EXERCISE GOAL
If a line in the entries below holds the string "that", copy it.

DATASET CONTENT
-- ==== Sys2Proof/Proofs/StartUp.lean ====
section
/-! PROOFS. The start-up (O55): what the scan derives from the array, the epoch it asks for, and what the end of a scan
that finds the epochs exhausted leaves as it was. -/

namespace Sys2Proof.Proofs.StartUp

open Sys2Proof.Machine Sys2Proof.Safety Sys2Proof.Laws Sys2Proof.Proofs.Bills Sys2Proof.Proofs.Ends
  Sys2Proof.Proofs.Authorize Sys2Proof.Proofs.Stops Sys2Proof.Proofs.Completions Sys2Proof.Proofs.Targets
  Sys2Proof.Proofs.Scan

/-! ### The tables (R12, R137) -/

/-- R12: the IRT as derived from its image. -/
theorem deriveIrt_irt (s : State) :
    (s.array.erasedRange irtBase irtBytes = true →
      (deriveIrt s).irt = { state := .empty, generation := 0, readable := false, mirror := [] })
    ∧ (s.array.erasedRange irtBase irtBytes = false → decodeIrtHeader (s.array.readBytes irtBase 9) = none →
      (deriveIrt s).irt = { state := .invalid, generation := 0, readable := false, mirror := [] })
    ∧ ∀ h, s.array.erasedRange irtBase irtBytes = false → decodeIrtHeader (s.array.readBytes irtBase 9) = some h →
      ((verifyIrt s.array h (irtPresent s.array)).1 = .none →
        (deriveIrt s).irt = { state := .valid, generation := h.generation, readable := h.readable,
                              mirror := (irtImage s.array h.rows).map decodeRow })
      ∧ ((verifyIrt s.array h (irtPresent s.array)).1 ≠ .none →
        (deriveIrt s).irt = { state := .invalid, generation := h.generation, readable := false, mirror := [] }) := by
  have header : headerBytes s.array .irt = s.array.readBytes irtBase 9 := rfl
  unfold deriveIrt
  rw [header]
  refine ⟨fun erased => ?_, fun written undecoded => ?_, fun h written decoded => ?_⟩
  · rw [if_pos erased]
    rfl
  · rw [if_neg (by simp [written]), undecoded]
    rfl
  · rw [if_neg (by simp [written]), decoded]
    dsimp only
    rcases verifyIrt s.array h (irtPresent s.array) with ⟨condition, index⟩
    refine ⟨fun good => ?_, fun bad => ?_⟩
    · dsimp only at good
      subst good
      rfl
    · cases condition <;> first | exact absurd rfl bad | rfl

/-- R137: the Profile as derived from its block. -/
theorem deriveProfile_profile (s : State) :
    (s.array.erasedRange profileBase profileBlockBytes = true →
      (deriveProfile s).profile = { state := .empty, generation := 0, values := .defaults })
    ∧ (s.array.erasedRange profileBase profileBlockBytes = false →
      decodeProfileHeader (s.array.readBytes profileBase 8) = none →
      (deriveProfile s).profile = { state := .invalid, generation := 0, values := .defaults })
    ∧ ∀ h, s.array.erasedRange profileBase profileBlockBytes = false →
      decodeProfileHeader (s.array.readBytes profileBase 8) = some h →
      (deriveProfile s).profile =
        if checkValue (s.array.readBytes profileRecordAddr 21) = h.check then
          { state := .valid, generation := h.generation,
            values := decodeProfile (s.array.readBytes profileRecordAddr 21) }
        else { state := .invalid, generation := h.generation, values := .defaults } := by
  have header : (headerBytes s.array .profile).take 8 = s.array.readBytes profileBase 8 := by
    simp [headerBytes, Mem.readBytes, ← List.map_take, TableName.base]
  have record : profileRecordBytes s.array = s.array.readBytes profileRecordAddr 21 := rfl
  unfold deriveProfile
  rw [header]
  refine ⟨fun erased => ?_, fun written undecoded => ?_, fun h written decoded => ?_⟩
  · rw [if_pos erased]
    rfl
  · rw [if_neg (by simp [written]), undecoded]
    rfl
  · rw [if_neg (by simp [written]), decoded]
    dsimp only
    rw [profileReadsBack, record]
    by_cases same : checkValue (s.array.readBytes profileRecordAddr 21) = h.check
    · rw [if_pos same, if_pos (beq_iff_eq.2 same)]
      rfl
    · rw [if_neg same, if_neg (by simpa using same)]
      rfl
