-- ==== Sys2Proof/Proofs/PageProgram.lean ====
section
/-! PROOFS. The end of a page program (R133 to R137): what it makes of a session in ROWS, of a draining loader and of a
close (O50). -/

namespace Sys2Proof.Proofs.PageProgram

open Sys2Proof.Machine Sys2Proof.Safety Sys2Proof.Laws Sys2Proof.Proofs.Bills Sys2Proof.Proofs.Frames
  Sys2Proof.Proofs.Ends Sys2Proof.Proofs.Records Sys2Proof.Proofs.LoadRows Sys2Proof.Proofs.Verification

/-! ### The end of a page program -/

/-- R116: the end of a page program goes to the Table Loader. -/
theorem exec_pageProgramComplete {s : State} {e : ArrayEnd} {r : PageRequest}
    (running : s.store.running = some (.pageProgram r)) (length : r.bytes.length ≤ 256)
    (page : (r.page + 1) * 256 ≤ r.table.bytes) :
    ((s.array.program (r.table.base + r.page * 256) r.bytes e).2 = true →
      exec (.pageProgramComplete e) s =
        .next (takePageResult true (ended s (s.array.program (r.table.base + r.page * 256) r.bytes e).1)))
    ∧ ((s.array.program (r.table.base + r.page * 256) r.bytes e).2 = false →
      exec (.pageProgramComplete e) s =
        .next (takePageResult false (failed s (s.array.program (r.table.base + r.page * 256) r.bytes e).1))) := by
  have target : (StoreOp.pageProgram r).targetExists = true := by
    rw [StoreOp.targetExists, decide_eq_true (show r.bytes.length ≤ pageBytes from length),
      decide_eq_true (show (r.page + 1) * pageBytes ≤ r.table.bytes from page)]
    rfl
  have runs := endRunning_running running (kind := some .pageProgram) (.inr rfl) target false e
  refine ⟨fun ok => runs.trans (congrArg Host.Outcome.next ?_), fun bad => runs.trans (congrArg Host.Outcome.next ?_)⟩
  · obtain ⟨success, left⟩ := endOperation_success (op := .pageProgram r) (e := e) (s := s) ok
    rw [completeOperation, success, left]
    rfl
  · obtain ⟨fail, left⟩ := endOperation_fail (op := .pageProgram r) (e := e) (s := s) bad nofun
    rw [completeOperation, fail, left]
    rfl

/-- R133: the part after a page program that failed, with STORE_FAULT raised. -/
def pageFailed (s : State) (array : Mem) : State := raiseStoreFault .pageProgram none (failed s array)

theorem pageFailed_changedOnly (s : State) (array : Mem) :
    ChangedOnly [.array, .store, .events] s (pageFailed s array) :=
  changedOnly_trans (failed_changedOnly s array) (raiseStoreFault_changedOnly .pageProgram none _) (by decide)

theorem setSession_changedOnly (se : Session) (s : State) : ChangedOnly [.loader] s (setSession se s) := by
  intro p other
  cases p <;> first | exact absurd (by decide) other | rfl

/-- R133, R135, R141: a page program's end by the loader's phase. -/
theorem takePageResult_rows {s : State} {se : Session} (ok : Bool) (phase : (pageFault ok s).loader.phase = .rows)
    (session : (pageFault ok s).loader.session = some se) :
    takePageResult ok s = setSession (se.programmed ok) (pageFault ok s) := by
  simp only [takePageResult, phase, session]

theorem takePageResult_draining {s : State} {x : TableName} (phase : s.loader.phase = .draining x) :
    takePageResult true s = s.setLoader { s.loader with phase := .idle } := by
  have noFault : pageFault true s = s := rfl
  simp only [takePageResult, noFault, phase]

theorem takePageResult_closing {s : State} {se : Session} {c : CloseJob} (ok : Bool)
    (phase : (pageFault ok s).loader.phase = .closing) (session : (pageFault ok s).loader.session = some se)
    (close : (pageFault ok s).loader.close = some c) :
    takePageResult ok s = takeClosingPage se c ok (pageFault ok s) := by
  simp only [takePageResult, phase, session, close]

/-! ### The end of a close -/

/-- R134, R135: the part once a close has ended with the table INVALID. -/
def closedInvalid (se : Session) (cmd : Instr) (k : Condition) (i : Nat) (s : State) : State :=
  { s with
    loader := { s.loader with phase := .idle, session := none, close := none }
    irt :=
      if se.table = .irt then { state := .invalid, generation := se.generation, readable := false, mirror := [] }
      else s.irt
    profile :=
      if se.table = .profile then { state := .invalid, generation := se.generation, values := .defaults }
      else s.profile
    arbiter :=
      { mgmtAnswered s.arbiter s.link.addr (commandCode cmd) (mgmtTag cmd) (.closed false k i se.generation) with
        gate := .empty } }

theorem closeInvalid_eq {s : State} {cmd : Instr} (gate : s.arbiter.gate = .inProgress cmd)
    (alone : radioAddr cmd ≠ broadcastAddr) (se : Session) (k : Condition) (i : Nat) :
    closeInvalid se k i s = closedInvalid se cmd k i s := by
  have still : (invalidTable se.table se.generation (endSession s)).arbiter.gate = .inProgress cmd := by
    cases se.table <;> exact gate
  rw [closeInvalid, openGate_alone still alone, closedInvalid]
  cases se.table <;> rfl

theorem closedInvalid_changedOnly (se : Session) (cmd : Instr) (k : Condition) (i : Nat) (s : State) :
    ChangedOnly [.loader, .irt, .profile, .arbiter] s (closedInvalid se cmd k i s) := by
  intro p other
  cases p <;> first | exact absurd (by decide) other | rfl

TASK RESULT
that finds the epochs exhausted leaves as it was. -/
/-- R133: the part after a page program that failed, with STORE_FAULT raised. -/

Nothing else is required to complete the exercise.